Stored data
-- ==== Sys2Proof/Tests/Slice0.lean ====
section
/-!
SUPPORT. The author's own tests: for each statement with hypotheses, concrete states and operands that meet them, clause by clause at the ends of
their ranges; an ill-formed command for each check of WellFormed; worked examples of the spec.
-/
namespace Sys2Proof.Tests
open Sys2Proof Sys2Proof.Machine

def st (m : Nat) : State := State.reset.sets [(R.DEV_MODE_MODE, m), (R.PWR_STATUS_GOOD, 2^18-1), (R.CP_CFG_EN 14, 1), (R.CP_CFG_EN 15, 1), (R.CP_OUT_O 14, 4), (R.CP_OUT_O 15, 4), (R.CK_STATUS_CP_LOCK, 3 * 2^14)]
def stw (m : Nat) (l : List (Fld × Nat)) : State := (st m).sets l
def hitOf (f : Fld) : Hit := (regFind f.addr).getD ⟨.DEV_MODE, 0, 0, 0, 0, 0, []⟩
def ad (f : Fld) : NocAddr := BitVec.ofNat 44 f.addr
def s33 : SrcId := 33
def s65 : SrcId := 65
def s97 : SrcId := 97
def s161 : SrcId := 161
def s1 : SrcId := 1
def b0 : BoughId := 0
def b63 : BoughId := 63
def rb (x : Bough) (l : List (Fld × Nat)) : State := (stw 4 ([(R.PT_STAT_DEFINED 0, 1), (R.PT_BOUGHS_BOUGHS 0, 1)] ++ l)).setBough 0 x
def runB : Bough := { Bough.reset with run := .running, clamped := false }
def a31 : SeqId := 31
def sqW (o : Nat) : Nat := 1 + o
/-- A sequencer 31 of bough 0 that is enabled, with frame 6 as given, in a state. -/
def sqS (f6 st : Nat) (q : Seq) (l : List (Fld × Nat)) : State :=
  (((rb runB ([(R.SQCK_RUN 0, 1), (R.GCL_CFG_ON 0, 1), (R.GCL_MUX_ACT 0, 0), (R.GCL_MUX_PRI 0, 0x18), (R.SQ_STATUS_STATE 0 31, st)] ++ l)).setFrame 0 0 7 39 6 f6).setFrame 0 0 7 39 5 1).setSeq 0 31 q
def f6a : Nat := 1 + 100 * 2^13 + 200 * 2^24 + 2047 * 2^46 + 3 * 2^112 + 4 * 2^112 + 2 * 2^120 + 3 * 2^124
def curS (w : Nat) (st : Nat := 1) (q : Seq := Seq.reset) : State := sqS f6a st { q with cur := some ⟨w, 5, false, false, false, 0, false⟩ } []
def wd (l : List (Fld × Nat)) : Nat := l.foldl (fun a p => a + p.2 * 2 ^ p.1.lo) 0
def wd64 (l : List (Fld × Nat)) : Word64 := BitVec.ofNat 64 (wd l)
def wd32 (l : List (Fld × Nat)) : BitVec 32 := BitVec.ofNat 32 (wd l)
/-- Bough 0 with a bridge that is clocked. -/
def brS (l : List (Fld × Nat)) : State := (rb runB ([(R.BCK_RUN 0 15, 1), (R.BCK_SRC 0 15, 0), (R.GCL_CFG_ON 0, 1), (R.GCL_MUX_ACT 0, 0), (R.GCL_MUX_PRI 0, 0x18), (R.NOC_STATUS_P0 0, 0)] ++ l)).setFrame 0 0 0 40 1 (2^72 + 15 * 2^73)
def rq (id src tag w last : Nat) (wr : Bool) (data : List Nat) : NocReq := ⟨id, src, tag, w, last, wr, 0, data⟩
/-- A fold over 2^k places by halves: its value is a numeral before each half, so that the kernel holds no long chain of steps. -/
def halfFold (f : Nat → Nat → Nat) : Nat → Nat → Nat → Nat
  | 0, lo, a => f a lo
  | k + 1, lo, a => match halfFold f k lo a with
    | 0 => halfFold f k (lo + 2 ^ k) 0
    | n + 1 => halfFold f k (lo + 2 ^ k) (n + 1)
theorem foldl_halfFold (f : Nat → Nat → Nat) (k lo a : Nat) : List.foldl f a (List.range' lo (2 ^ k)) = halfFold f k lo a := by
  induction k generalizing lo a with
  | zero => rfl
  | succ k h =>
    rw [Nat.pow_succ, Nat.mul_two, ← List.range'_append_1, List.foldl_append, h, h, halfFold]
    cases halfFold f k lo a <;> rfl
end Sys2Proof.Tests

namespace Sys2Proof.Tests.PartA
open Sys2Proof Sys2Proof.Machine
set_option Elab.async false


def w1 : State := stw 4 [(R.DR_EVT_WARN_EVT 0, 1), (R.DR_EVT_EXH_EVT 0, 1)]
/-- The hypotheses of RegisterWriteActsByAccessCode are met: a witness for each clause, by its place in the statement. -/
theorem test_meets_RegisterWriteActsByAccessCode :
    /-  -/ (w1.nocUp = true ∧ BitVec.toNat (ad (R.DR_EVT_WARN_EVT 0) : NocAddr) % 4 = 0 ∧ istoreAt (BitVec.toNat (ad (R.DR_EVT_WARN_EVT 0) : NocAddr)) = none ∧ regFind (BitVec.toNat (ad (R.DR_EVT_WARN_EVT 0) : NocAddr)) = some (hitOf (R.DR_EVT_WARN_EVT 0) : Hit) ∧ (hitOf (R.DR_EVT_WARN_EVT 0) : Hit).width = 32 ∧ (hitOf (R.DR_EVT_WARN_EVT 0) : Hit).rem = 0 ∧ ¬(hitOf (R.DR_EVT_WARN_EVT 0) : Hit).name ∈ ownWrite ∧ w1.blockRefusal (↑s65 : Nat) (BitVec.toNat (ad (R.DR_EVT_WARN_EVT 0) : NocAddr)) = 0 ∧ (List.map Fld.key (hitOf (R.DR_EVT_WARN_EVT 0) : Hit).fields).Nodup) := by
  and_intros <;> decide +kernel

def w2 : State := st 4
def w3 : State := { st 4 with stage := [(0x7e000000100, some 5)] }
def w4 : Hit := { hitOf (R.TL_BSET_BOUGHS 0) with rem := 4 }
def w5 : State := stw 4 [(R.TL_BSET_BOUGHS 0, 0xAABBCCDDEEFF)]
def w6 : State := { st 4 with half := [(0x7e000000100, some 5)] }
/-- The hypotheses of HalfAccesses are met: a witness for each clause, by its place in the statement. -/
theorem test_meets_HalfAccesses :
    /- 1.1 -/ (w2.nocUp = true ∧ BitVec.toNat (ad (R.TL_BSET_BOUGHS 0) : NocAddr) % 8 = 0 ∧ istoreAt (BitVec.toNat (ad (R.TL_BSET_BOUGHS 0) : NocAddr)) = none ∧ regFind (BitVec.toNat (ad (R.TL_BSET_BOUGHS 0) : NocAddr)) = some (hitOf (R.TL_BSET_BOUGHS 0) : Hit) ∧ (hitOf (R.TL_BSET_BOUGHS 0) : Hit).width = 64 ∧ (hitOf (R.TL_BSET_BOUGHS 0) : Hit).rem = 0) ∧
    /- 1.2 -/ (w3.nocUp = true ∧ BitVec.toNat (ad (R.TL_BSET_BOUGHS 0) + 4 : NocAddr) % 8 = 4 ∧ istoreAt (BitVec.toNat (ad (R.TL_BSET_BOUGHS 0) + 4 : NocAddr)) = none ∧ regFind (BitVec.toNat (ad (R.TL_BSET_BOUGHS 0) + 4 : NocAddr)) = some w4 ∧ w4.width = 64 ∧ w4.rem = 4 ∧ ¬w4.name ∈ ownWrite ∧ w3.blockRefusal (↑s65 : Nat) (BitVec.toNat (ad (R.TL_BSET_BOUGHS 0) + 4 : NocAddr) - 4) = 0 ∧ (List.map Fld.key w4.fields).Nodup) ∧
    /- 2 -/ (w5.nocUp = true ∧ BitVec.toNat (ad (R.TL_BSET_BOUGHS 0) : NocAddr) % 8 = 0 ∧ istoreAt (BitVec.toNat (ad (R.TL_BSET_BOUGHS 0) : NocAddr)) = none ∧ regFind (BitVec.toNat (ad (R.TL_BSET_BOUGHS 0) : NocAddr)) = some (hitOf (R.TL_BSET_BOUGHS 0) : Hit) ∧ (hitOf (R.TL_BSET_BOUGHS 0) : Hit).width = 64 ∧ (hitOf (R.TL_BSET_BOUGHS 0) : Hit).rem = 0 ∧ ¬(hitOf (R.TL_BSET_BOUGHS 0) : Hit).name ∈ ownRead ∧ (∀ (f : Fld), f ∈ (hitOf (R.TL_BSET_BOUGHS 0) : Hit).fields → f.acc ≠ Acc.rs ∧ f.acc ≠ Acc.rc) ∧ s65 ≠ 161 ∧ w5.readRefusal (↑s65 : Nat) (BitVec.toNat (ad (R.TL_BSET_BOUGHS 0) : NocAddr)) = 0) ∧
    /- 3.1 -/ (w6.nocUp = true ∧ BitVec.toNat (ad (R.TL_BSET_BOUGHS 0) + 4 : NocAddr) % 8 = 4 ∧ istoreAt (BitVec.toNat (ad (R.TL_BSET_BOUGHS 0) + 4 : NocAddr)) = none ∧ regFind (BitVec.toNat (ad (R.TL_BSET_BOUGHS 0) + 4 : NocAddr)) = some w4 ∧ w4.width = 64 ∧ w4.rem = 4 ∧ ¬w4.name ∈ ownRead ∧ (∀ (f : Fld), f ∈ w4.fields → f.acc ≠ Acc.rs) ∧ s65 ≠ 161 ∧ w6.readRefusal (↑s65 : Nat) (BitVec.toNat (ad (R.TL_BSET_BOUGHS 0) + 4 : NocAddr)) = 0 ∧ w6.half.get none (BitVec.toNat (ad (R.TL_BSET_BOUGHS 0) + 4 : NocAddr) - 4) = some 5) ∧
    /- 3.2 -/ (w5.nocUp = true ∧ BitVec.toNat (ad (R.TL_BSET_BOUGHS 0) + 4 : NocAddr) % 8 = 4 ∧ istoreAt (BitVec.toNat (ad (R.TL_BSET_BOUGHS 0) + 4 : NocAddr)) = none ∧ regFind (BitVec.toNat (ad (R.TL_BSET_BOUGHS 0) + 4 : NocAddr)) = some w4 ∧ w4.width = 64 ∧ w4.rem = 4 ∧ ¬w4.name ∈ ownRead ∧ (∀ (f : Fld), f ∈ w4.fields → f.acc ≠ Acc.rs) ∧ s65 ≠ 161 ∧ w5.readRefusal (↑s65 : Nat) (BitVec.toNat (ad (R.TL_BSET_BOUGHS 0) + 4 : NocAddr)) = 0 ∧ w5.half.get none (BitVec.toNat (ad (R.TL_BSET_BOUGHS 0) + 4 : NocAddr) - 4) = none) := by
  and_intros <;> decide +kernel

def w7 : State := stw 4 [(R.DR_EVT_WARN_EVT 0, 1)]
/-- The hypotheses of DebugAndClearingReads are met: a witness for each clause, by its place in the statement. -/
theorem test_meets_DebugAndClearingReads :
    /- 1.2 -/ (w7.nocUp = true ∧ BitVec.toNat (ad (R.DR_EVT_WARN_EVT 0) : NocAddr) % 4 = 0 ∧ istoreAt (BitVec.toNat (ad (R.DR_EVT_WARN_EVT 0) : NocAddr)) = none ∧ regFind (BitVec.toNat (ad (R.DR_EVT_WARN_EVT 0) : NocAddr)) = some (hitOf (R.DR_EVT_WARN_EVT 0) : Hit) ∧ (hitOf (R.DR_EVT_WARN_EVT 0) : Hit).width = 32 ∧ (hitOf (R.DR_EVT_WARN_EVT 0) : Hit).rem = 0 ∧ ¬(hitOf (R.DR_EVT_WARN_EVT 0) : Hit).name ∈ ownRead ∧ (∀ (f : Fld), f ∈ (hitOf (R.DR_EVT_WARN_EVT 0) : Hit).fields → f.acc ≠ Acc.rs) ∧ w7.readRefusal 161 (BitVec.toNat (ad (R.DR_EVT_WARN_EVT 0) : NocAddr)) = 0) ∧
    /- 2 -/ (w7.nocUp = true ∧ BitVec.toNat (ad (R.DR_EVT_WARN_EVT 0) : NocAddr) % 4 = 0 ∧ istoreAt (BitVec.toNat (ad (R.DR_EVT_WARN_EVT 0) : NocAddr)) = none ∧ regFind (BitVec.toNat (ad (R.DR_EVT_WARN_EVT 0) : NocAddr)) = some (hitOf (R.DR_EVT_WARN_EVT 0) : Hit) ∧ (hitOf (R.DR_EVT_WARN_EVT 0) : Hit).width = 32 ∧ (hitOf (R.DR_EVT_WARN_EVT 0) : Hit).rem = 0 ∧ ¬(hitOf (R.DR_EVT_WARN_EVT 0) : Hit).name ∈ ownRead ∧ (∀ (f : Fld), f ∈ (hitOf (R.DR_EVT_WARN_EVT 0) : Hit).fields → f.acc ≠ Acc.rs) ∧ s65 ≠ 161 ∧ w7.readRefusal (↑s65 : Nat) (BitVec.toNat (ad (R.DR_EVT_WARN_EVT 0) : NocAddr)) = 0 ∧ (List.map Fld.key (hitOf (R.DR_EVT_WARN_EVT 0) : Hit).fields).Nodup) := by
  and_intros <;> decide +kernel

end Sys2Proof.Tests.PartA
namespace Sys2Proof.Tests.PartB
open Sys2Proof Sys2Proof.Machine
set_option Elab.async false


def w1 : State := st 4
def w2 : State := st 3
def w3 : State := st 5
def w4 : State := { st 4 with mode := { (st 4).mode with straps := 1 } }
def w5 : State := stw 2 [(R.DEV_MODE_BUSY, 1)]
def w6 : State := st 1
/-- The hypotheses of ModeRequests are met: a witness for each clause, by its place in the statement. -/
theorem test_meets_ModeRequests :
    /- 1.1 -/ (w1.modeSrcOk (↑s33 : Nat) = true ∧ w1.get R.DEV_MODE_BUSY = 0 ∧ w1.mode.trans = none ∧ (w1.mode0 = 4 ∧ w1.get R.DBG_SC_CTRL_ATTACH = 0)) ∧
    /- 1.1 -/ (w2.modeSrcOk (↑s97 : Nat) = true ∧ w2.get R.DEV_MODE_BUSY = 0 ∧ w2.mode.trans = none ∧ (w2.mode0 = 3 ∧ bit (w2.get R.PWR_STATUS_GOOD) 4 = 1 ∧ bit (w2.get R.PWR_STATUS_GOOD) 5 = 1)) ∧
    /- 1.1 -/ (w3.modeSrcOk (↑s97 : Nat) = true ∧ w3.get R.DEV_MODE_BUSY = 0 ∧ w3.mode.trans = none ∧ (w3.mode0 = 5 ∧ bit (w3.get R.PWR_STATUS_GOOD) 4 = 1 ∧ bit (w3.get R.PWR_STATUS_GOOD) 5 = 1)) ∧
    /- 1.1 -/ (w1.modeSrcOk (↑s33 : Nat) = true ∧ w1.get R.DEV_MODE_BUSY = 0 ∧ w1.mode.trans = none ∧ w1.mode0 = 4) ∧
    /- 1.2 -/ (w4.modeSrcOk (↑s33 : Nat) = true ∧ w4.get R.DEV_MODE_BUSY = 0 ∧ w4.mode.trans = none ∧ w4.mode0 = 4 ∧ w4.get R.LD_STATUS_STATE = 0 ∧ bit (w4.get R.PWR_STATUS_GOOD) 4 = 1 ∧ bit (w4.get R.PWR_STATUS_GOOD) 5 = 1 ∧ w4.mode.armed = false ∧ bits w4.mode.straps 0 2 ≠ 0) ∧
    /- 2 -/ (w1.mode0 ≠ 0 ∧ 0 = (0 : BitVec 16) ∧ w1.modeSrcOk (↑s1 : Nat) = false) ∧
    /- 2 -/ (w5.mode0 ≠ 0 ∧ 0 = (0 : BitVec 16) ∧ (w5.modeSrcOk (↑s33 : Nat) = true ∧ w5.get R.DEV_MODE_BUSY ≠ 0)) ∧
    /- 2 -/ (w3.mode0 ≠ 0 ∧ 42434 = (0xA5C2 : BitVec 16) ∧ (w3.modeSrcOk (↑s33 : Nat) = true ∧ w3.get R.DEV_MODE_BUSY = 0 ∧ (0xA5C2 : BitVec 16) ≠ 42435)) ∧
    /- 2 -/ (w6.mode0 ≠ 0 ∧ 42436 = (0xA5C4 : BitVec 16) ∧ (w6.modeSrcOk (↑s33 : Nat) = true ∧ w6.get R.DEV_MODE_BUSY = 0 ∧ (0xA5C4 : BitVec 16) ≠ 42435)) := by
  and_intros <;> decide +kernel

...

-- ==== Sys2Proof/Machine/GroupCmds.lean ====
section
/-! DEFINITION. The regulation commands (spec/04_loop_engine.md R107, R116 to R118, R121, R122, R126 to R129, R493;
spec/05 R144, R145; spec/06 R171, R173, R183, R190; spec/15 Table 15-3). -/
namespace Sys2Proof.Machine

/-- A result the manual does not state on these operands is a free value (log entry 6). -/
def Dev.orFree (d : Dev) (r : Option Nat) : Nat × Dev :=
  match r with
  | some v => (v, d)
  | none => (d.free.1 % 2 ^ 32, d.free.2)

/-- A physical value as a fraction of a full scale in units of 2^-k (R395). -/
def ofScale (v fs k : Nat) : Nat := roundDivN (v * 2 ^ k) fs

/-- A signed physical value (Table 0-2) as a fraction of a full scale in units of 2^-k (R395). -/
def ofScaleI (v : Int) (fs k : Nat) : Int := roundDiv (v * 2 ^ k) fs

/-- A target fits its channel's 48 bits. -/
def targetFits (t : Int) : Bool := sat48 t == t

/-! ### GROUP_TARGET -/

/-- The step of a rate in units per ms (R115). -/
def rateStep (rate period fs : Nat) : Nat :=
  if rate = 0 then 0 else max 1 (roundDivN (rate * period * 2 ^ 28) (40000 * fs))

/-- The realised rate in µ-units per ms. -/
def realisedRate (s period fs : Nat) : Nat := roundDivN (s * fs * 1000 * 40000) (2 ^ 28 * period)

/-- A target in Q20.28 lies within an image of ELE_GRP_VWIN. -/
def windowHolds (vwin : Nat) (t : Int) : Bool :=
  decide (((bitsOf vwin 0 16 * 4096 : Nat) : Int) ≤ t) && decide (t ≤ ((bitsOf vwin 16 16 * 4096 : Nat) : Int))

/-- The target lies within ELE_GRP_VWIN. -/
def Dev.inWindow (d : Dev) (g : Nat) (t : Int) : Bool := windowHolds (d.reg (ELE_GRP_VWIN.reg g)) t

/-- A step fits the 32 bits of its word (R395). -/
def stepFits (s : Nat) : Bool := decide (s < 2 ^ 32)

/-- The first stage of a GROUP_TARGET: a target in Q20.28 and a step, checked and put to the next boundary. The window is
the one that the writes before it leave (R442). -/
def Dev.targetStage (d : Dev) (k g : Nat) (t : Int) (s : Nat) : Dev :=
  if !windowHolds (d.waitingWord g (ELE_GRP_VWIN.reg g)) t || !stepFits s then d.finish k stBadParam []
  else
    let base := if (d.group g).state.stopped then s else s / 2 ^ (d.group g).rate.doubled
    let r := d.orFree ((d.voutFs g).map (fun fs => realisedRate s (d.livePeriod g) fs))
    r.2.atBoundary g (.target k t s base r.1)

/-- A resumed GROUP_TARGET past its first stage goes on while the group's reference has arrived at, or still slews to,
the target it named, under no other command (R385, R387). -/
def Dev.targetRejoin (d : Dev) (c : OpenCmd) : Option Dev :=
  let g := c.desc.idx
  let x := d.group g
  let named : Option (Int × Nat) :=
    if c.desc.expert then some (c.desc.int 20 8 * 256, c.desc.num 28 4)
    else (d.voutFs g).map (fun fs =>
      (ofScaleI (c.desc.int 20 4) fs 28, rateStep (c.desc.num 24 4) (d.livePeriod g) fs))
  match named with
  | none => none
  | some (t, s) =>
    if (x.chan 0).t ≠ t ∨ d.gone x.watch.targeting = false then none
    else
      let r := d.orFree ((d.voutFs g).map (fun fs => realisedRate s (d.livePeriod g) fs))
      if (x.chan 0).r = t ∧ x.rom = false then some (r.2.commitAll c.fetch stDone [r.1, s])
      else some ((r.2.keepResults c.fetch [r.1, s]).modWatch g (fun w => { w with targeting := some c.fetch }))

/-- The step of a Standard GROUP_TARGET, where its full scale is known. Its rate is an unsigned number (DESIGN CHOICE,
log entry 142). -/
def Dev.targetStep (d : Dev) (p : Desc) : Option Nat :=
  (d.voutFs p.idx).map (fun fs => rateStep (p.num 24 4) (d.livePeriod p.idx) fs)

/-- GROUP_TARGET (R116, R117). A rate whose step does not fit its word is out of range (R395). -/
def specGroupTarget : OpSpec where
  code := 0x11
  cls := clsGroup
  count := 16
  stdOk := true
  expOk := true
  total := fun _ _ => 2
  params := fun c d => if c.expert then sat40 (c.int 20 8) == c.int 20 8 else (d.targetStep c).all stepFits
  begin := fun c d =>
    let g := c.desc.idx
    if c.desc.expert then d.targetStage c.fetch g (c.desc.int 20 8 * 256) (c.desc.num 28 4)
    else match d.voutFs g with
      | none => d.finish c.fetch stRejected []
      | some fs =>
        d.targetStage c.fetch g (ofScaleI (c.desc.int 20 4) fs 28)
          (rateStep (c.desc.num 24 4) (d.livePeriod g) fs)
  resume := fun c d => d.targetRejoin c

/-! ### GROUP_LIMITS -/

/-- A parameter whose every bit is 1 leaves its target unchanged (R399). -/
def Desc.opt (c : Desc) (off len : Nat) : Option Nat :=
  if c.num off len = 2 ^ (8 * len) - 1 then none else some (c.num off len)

### About this task
Within the entries above, work out the number of lines that include the string "fetch" and give only that.

### Result for this task
5